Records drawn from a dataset
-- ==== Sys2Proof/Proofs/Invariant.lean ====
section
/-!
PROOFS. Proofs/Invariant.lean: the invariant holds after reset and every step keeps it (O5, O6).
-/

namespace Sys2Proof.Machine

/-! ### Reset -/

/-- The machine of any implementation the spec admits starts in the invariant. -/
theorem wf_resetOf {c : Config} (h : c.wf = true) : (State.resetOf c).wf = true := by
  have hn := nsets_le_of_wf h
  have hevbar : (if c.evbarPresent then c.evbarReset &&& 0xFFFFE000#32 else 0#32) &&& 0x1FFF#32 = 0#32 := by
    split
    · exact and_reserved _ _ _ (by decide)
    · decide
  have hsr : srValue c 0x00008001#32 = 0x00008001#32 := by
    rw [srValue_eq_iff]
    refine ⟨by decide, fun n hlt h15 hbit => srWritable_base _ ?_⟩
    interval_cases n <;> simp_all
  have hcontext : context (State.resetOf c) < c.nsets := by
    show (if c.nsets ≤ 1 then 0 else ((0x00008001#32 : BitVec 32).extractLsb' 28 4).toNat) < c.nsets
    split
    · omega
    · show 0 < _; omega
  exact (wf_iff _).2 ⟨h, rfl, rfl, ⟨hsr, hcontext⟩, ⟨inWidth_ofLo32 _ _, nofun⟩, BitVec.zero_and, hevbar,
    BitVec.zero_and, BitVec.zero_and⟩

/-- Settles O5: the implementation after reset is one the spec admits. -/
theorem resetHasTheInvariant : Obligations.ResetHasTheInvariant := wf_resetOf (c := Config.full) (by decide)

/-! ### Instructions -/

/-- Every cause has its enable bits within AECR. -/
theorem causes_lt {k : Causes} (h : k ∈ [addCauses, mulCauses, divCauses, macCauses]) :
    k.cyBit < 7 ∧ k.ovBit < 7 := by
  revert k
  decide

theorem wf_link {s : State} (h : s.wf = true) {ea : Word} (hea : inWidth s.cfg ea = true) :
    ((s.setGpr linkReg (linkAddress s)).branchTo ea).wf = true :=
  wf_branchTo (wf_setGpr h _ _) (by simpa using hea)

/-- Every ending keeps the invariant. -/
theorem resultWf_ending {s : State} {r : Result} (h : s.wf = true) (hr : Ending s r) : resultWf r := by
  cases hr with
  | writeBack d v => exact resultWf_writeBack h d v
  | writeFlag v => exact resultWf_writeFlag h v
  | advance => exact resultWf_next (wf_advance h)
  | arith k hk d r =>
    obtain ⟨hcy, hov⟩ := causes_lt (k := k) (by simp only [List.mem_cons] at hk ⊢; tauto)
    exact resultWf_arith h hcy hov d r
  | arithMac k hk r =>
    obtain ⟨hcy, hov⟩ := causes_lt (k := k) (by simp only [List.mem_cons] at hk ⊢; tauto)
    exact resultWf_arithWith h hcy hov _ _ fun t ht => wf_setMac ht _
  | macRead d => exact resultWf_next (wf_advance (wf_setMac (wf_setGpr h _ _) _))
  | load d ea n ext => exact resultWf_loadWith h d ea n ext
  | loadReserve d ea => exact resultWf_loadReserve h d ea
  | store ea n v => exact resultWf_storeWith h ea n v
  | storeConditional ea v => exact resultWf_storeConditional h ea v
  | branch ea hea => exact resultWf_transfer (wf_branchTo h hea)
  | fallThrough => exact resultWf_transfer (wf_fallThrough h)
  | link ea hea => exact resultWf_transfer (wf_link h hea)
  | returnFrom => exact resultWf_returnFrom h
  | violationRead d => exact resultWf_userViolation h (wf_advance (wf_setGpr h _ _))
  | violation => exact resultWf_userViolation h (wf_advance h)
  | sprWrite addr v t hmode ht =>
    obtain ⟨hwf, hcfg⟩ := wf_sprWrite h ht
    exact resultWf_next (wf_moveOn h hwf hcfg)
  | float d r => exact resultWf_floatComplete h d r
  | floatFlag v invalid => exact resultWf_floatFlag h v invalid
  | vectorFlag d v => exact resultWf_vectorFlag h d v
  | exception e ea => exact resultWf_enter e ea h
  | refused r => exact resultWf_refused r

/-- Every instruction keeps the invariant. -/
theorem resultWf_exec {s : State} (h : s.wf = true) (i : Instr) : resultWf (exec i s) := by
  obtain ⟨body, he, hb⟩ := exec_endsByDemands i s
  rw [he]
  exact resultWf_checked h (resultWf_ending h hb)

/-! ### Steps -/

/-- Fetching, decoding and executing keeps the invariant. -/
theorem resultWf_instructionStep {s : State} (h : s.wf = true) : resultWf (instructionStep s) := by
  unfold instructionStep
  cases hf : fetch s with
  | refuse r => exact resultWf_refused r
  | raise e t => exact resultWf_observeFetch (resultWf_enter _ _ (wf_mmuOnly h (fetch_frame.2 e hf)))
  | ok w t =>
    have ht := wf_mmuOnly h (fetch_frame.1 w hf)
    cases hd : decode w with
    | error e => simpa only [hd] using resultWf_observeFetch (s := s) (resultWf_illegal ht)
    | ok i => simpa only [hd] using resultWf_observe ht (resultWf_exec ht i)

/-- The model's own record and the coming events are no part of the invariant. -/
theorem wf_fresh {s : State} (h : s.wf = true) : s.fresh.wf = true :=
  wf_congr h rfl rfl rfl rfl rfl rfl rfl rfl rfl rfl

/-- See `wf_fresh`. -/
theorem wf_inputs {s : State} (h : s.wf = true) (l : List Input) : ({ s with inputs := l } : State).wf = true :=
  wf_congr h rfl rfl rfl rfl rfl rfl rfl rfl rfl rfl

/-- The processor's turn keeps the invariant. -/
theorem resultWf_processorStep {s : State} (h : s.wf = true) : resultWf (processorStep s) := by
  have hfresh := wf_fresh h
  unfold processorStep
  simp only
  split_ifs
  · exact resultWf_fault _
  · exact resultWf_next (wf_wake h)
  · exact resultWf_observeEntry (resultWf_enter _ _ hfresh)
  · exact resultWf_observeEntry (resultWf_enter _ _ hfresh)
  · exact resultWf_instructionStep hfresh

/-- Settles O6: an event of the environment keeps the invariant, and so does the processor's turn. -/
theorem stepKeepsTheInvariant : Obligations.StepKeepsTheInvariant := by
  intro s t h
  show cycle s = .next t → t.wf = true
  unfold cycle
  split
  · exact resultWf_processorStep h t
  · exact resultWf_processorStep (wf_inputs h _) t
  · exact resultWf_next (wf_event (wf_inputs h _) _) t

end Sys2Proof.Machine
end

### [ACTION ITEM]
For this exercise, output exactly the lines above from the line with "BitVec.zero_and, BitVec.zero_and⟩" to the line with "k hk d r =>", counting both, and leave out the rest.

### [YOUR RESPONSE]
    BitVec.zero_and, BitVec.zero_and⟩

/-- Settles O5: the implementation after reset is one the spec admits. -/
theorem resetHasTheInvariant : Obligations.ResetHasTheInvariant := wf_resetOf (c := Config.full) (by decide)

/-! ### Instructions -/

/-- Every cause has its enable bits within AECR. -/
theorem causes_lt {k : Causes} (h : k ∈ [addCauses, mulCauses, divCauses, macCauses]) :
    k.cyBit < 7 ∧ k.ovBit < 7 := by
  revert k
  decide

theorem wf_link {s : State} (h : s.wf = true) {ea : Word} (hea : inWidth s.cfg ea = true) :
    ((s.setGpr linkReg (linkAddress s)).branchTo ea).wf = true :=
  wf_branchTo (wf_setGpr h _ _) (by simpa using hea)

/-- Every ending keeps the invariant. -/
theorem resultWf_ending {s : State} {r : Result} (h : s.wf = true) (hr : Ending s r) : resultWf r := by
  cases hr with
  | writeBack d v => exact resultWf_writeBack h d v
  | writeFlag v => exact resultWf_writeFlag h v
  | advance => exact resultWf_next (wf_advance h)
  | arith k hk d r =>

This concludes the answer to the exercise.